A new cluster first needs to be initialized. Run [[git-annex-initcluster]] in
the repository that will serve as the cluster's gateway. In the example above,
this was the "bigserver" repository.

	$ git-annex initcluster mycluster

Once a cluster is initialized, the next step is to add nodes to it.
To make a remote be a node of the cluster, configure 
`git config remote.name.annex-cluster-node`, setting it to the
name of the cluster.

In the example above, the three cluster nodes were configured like this:

	$ git remote add node1 /media/disk1/repo
	$ git remote add node2 /media/disk2/repo
	$ git remote add node3 /media/disk3/repo
	$ git config remote.node1.annex-cluster-node true
	$ git config remote.node2.annex-cluster-node true
	$ git config remote.node3.annex-cluster-node true

Finally, run `git-annex updatecluster` to record the cluster configuration
in the git-annex branch. That tells other repositories about the cluster.
	
	$ git-annex updatecluster mycluster
	Added node node1 to cluster: mycluster
	Added node node2 to cluster: mycluster
	Added node node3 to cluster: mycluster
	Started proxying for node1
	Started proxying for node2
	Started proxying for node3

Operations that affect multiple nodes of a cluster can often be sped up by
configuring annex.jobs in the repository that will serve the cluster to
clients. In the example above, the nodes are all disk bound, so operating
on more than one at a time will likely be faster.

    $ git config annex.jobs cpus

## preferred content of clusters

The preferred content of the cluster can be configured. This tells
users what files the cluster as a whole should contain.

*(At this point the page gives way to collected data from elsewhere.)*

-- ==== Sys2Proof/Certificates/Slice0/Obligations.lean ====
section
/-! DEFINITION. The statements for the provers, from the numbered rules of spec/. -/

open Sys2Proof Sys2Proof.Machine

/-! ### Encoding -/

/-- Rules R83 to R86: a well-formed command is what its word decodes to, with every operand. -/
def Obligations.DecodeAfterEncode : Prop :=
  ∀ i : Instr, i.wellFormed = true → decode (encode i) = .ok i

/-- Rules R83 to R86: a word that decodes is the word of the command it decodes to, which is well formed;
so no bit of a legal word is dropped and each legal word has one meaning. -/
def Obligations.EncodeAfterDecode : Prop :=
  ∀ (cw : Word) (i : Instr), decode cw = .ok i → i.wellFormed = true ∧ encode i = cw

/-- Rule R87: a word decodes to the row of the table it matches under the row's mask, rows exclude each
other, and a word that matches no row is ILLEGAL. -/
def Obligations.DecodeFollowsOpcodeTable : Prop :=
  (∀ (cw : Word) (i : Instr), decode cw = .ok i →
    (i.rowMatch, i.rowMask) ∈ opcodeTable ∧ cw &&& i.rowMask = i.rowMatch) ∧
  (∀ (cw : Word), ∀ row ∈ opcodeTable, cw &&& row.2 = row.1 →
    ∃ i, decode cw = .ok i ∧ (i.rowMatch, i.rowMask) = row) ∧
  (∀ (cw : Word), ∀ row ∈ opcodeTable, ∀ row' ∈ opcodeTable,
    cw &&& row.2 = row.1 → cw &&& row'.2 = row'.1 → row = row') ∧
  (∀ (cw : Word), (∃ e, decode cw = .error e) ↔ ∀ row ∈ opcodeTable, cw &&& row.2 ≠ row.1)

/-- Rule R89: which words are ILLEGAL, and what the block does with one that is next on CMD: no state
changes, no beat is taken, the response is IllegalCommand with data 0. -/
def Obligations.IllegalWordsAreAnsweredOnly : Prop :=
  (∀ cw : Word, (∃ e, decode cw = .error e) ↔
    (∀ op ∈ [0x01#8, 0x10#8, 0x11#8, 0x12#8, 0x20#8, 0x30#8], cw >>> 56 ≠ op.setWidth 64) ∨
    (cw >>> 56 = 0x01#64 ∧ cw &&& 0x000000FF00000000#64 ≠ 0#64) ∨
    (cw >>> 56 = 0x20#64 ∧ cw &&& 0x000000FFFFFFFFFF#64 ≠ 0#64) ∨
    (cw >>> 56 = 0x30#64 ∧ cw &&& 0x00FFFFFFFFFFFFFF#64 ≠ 0#64)) ∧
  (∃ e, decode 0x0000000000000000#64 = .error e) ∧
  (∃ e, decode 0xFFFFFFFFFFFFFFFF#64 = .error e) ∧
  (∀ (s : State) (cw : Word) (rest : List Word) (e : Illegal), s.rst = false → s.rsp = [] →
    s.cmd = cw :: rest → decode cw = .error e →
    step s = .next { s with cmd := rest, rsp := [0x040000000000000000#72] })

/-- Rule R99: the worked encodings, both ways, and the illegal examples. -/
def Obligations.WorkedEncodingsDecode : Prop :=
  (∀ x ∈ ([(.create 1 48000, 0x010001000000BB80#64), (.create 2 44100, 0x010002000000AC44#64),
      (.create 0 48000, 0x010000000000BB80#64), (.create (-1) 48000, 0x01FFFF000000BB80#64),
      (.pushF64 3 6, 0x1000000300000006#64), (.pushF32 0 0, 0x1100000000000000#64),
      (.pushI32 16777215 4294967295, 0x12FFFFFFFFFFFFFF#64), (.readmax 0, 0x2000000000000000#64),
      (.readmax 1, 0x2000010000000000#64), (.readmax (-1), 0x20FFFF0000000000#64),
      (.destroy, 0x3000000000000000#64)] : List (Instr × Word)),
    encode x.1 = x.2 ∧ (decode x.2).toOption = some x.1) ∧
  [0x0000000000000000#64, 0x010001010000BB80#64, 0x2000000000000001#64, 0x3000000000000001#64,
      0x1300000000000000#64].all (fun cw => (decode cw).toOption.isNone) = true

/-- Rules R83, R84, R85, R88: the operands are the numbers their fields denote, unscaled and unshifted,
two's complement where signed. -/
def Obligations.OperandsAreTheirFields : Prop :=
  ∀ cw : Word,
    let high : Nat := cw.toNat / 2 ^ 40 % 2 ^ 16
    let signed : Int := if high < 2 ^ 15 then (high : Int) else (high : Int) - 2 ^ 16
    let count : Nat := cw.toNat / 2 ^ 32 % 2 ^ 24
    let low : Nat := cw.toNat % 2 ^ 32
    ∀ i, decode cw = .ok i → i = match i with
      | .create _ _ => .create signed low
      | .pushF64 _ _ => .pushF64 count low
      | .pushF32 _ _ => .pushF32 count low
      | .pushI32 _ _ => .pushI32 count low
      | .readmax _ => .readmax signed
      | .destroy => .destroy

/-- Rule R55: a byte-serial transport sends bits [7:0] first, and eight bytes in that order give the word
back. -/
def Obligations.LittleEndianTransport : Prop :=
  ∀ (w : Word) (rest : List Byte), wordOfBytes (bytesOf 8 w ++ rest) = some (w, rest) ∧
    (bytesOf 8 w).head? = some (BitVec.ofNat 8 w.toNat)

/-- Rules R98, R99: the lines of the worked encodings assemble to their words, and rule R98's list of beats
after a PUSH to its beats. -/
def Obligations.AssembledExamples : Prop :=
  (∀ x ∈ ([(.create 1 48000, 0x010001000000BB80#64), (.create (-1) 48000, 0x01FFFF000000BB80#64),
      (.pushF64 3 6, 0x1000000300000006#64), (.pushF32 0 0, 0x1100000000000000#64),
      (.pushI32 16777215 4294967295, 0x12FFFFFFFFFFFFFF#64), (.readmax (-1), 0x20FFFF0000000000#64),
      (.destroy, 0x3000000000000000#64)] : List (Instr × Word)),
    assemble (printLine x.1) = some x.2) ∧
  assembleProgram [printLine (.pushF64 1 3),
      [openBrace, ' ', '1', '.', '0', ',', ' ', '0', '.', '0', ',', ' ', '-', '0', '.', '5', ' ', closeBrace],
      printLine .destroy] =
    some ([0x1000000100000003#64, 0x3000000000000000#64],
      [0x3FF0000000000000#64, 0x0000000000000000#64, 0xBFE0000000000000#64])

To configure the preferred content of a cluster, as well as other related
things like [[groups|git-annex-group]] and [[required_content]], it's easiest
to do the configuration in a repository that has the cluster as a remote.

For example:

	$ git-annex wanted bigserver-mycluster standard
	$ git-annex group bigserver-mycluster archive

By default, when a file is uploaded to a cluster, it is stored on every node of
the cluster. To control which nodes to store to, the [[preferred_content]] of
each node can be configured.

It's also a good idea to configure the preferred content of the cluster's
gateway. To avoid files redundantly being stored on the gateway
(which remember, is not a node of the cluster), you might make it not want
any files:

    $ git-annex wanted bigserver nothing